It is much more colorful and whimsical than the Saints/Souls day others celebrate. I would say more spiritual too but then some may want to argue the point. But it is a very spiritual time, spirits are visiting, being invited back home and their presence is felt. "Dead uncle bob is coming for dinner tonight, make sure an extra plate is set and his tequila and smokes are ready for him"  (jokingly stated) 

It has merged with the Catholic traditions as most of the ancient ways have. I guess it was necessary to "hide" their traditions from the Spanish who "converted" the natives into Catholics. It was a ritual the Spaniards would try unsuccessfully to eradicate.The Natives had to find a way to continue celebrating their old ways. Luckily for them, there was a convenient holy day/s on the Catholic calendar that seemed similar.

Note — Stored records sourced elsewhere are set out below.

/-- R111, R112, R116: words that decode to a command are the words of that command, which is well-formed: no two
words stand for one command and no bit is ignored. -/
def Obligations.EncodeOfDecode : Prop :=
  ∀ (c : Config) (w : Command) (i : Instr), decode c w = .ok i → encode i = w ∧ i.wellFormed c = true

/-- R111, R112: words written out from the encoding tables decode to the commands they stand for. -/
def Obligations.WordsOfTheTables : Prop :=
  decode Config.spec ⟨0x0000040000000101, 0⟩ = .ok (.devOpen 1 0x0400) ∧
  decode Config.spec ⟨0x0000000000010004, 0⟩ = .ok (.setPromisc 0 true) ∧
  decode Config.spec ⟨0x00000000140C0008, 0⟩ = .ok (.regRead 0 (.dev .rxdctl (some .rxdctlEnable)) 0) ∧
  decode Config.spec ⟨0x0000000016110009, 1⟩ = .ok (.regWrite 0 (.dev .srrctl (some .dropEn)) 0 1) ∧
  decode Config.spec ⟨0x0000000000050112, 0⟩ = .ok (.bindOutput 1 5) ∧
  decode Config.spec ⟨0x000305DC00000019, 0⟩ = .ok (.transmit 1500 3) ∧
  decode Config.spec ⟨0x000000000000001A, 0⟩ = .ok .process

/-- R116 (a) to (c), R376, R378: an opcode of no command, a non-zero bit where the format has none, a non-zero `DATA`
where the format has none, or a device index out of range ends with `PRECONDITION_FAIL` and changes nothing. That both
values of the response are 0 for the words of RECEIVE and REG_READ too is the model's choice (log 38). -/
def Obligations.ReservedWordsRefused : Prop :=
  ∀ (s : State) (w : Command) (rest : List Command), s.port = w :: rest →
    (((w.cmd.extractLsb' 0 8).toNat ∉ [0x01, 0x02, 0x03, 0x04, 0x08, 0x09, 0x10, 0x11, 0x12, 0x18, 0x19, 0x1A]) ∨
      ∃ row, opRow (w.cmd.extractLsb' 0 8).toNat = some row ∧
        (w.cmd &&& row.mask ≠ (w.cmd.extractLsb' 0 8).setWidth 64 ∨ (row.hasData = false ∧ w.data ≠ 0) ∨
          (row.hasDev = true ∧ s.cfg.nDev ≤ (w.cmd.extractLsb' 8 8).toNat))) →
    step s = .next { s with port := rest, pc := Sequencer.idle, resp := some ⟨4, 0, 0⟩ }

/-- R43, R116 (d), R165, R167, R378, U1: REG_READ and REG_WRITE with a register, field and index that do not belong
together have no behaviour and are refused, as a word and as a command, where the device's window is mapped; where it
is not, the lifecycle test comes first and the word ends with `PRECONDITION_FAIL`. Which indices a queue register has
(log 36), and that both values of a failing REG_READ are 0 (log 38), is the model's choice. -/
def Obligations.IllegalRegisterRefused : Prop :=
  (∀ (s : State) (w : Command) (rest : List Command) (row : OpRow), s.port = w :: rest →
    opRow (w.cmd.extractLsb' 0 8).toNat = some row →
    (w.cmd.extractLsb' 0 8 = 0x08 ∨ w.cmd.extractLsb' 0 8 = 0x09) →
    w.cmd &&& row.mask = (w.cmd.extractLsb' 0 8).setWidth 64 → (row.hasData = false → w.data = 0) →
    (w.cmd.extractLsb' 8 8).toNat < s.cfg.nDev →
    (∀ sel, regSelOf (w.cmd.extractLsb' 16 8).toNat (w.cmd.extractLsb' 24 8).toNat = some sel →
      sel.legal s.cfg (w.cmd.extractLsb' 32 16) = false) →
    let ls := (s.handle (w.cmd.extractLsb' 8 8)).ls
    ((ls = .validated ∨ ls = .reset ∨ ls = .initialized) → step s = .refused .badRegisterOperand) ∧
    ((ls = .unmapped ∨ ls = .failed) → step s = .next { s.refusedWith4 with port := rest })) ∧
  (∀ (s : State) (dev : BitVec 8) (sel : RegSel) (index : W16), accepts (.regRead dev sel index) s →
    sel.legal s.cfg index = false → exec (.regRead dev sel index) s = .refused .badRegisterOperand) ∧
  ∀ (s : State) (dev : BitVec 8) (sel : RegSel) (index : W16) (value : W32),
    accepts (.regWrite dev sel index value) s → sel.legal s.cfg index = false →
    exec (.regWrite dev sel index value) s = .refused .badRegisterOperand

/-! The machine. -/

/-- R110, R404: a step takes the next command of the port; where its words decode to a command, the step is that
command's meaning on the state without it; with no command waiting and no other agent moving nothing happens. -/
def Obligations.StepRunsCommand : Prop :=
  (∀ (s : State) (w : Command) (rest : List Command) (i : Instr), s.port = w :: rest → decode s.cfg w = .ok i →
    step s = exec i { s with port := rest }) ∧
  ∀ s : State, s.port = [] → s.quiet → step s = .next s

/-- R55, R401: the state after power-on, and the commands that would read an engine register are refused in it. That
both values of a refused RECEIVE's response are 0 is the model's choice (log 38). -/
def Obligations.PowerOnState : Prop :=
  State.reset.es = .unconstructed ∧ State.reset.pc = Sequencer.idle ∧
  (∀ dev, (State.reset.handle dev).ls = .unmapped ∧ (State.reset.handle dev).rxBound = false ∧
    (State.reset.handle dev).txBound = 0) ∧
  (∀ a n, State.reset.memExists a n = false) ∧
  ∀ i, (∃ dev, i = .bindInput dev) ∨ (∃ dev q, i = .bindOutput dev q) ∨ i = .receive ∨
      (∃ len mask, i = .transmit len mask) ∨ i = .process →
    exec i State.reset = .next State.reset.refusedWith4

/-- R55, R60, R401: the invariant holds after power-on. -/
def Obligations.InvAtPowerOn : Prop := Inv State.reset

/-- R32 to R39, R40, R60, R352: every step from a state that meets the invariant ends, if it ends in a state, in one
that meets it, whatever the other agents do. -/
def Obligations.InvKeptByEveryStep : Prop :=
  ∀ s t : State, Inv s → step s = .next t → Inv t

/-- R78, R86, R150, R300, R375: from a state that meets the invariant no command touches memory or a register that
does not exist: the one fault left is a handler that never returns (U7). That windows may lie at any address, aligned or
not, is the model's choice (log 46). -/
def Obligations.NoAccessFault : Prop :=
  ∀ (s : State) (f : Fault), Inv s → step s = .fault f → f = .handlerNeverReturns

/-- R300, R370, R386: from a state that meets the invariant every well-formed command ends in a next state, whatever
the other agents do, but for a breach of the allocator's contract (U13) or of the handler's (U7). That windows may lie
at any address, aligned or not, is the model's choice (log 46). -/
def Obligations.EveryCommandEnds : Prop :=
  ∀ (s : State) (i : Instr), Inv s → i.wellFormed s.cfg = true →
    (∃ t, exec i s = .next t) ∨
    (i = .engConstruct ∧ (exec i s = .refused .misalignedBlock ∨ exec i s = .refused .overlappingBlock)) ∨
    (i = .process ∧ (exec i s = .refused .handlerBrokeContract ∨ exec i s = .fault .handlerNeverReturns))

/-- R300, R303, R316, R331, R375, R431: the hot path never fails and makes boundedly many micro-steps, whatever the
other agents do: RECEIVE at most `1 + OC`, TRANSMIT at most `3*OC + 1`, PROCESS at most their sum and the handler
call, if the handler keeps its contract. That windows may lie at any address, aligned or not, is the model's choice (log
46). -/
def Obligations.HotPathEndsInBoundedSteps : Prop :=
  ∀ s : State, Inv s →
    (accepts .receive s → ∃ t v w, exec .receive s = .next t ∧ t.answered 0 v w ∧
      t.micros ≤ s.micros + 1 + s.eng.oc.toNat) ∧
    (∀ len mask, accepts (.transmit len mask) s → ∃ t, exec (.transmit len mask) s = .next t ∧ t.answered 0 0 0 ∧
      t.micros ≤ s.micros + 3 * s.eng.oc.toNat + 1) ∧
    (accepts .process s → s.handlerOk → ∃ t, exec .process s = .next t ∧ t.answered 0 0 0 ∧
      t.micros ≤ s.micros + 4 * s.eng.oc.toNat + 3)

/-- R114, R370, R371, R375, R379: a command that ends leaves the sequencer idle and one response, whose code is one
that the command can raise; values are zero but for RECEIVE and REG_READ, and with every failure (of those two the
model's choice, log 38). -/
def Obligations.EveryCommandResponds : Prop :=
  ∀ (i : Instr) (s t : State), exec i s = .next t →
    t.pc = Sequencer.idle ∧ ∃ r, t.resp = some r ∧ r.res ∈ resultCodes i ∧
      ((r.res ≠ 0 ∨ (i ≠ .receive ∧ ∀ dev sel index, i ≠ .regRead dev sel index)) → r.val0 = 0 ∧ r.val1 = 0)

/-- R43, R376 (b), R378: a command that is not accepted makes no micro-step and changes nothing but the response.
That both values of a refused RECEIVE's or REG_READ's response are 0 is the model's choice (log 38). -/
def Obligations.NotAcceptedChangesNothing : Prop :=
  ∀ (i : Instr) (s : State), ¬ accepts i s → exec i s = .next s.refusedWith4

Yes, Mexico being a very Catholic nation there is no way to eliminate prayers and crosses from just about anything BUT Dia De Los Muertos is mostly the ancient Aztec celebration. So in Mexico it is Dia de Los Muertos (dead children Nov. 1 and dead adults Nov 2) alongside All Saints and All Souls. 

Inside the actual churches and die hard Catholics there 'probably' call it saints and souls day (since the Aztec celebration would I guess be pagan) - ive never been there on those days unfortunately to see how those persons refer to it, but the majority of Mexicans are performing many Aztec rituals which I'm sure vary from region to region.

Anyhow, make sure you look for info on the right holy day whether it be one or the other so as not to get confused. Also, other south American countries may also have their native traditions on this day (i wouldnt know about the celebrations in those native cultures) but in general Mexico's Day of The Dead is Aztec/or other native tribes of Mexico and you can look up and find exactly which Aztec Gods and rituals specifically on the web.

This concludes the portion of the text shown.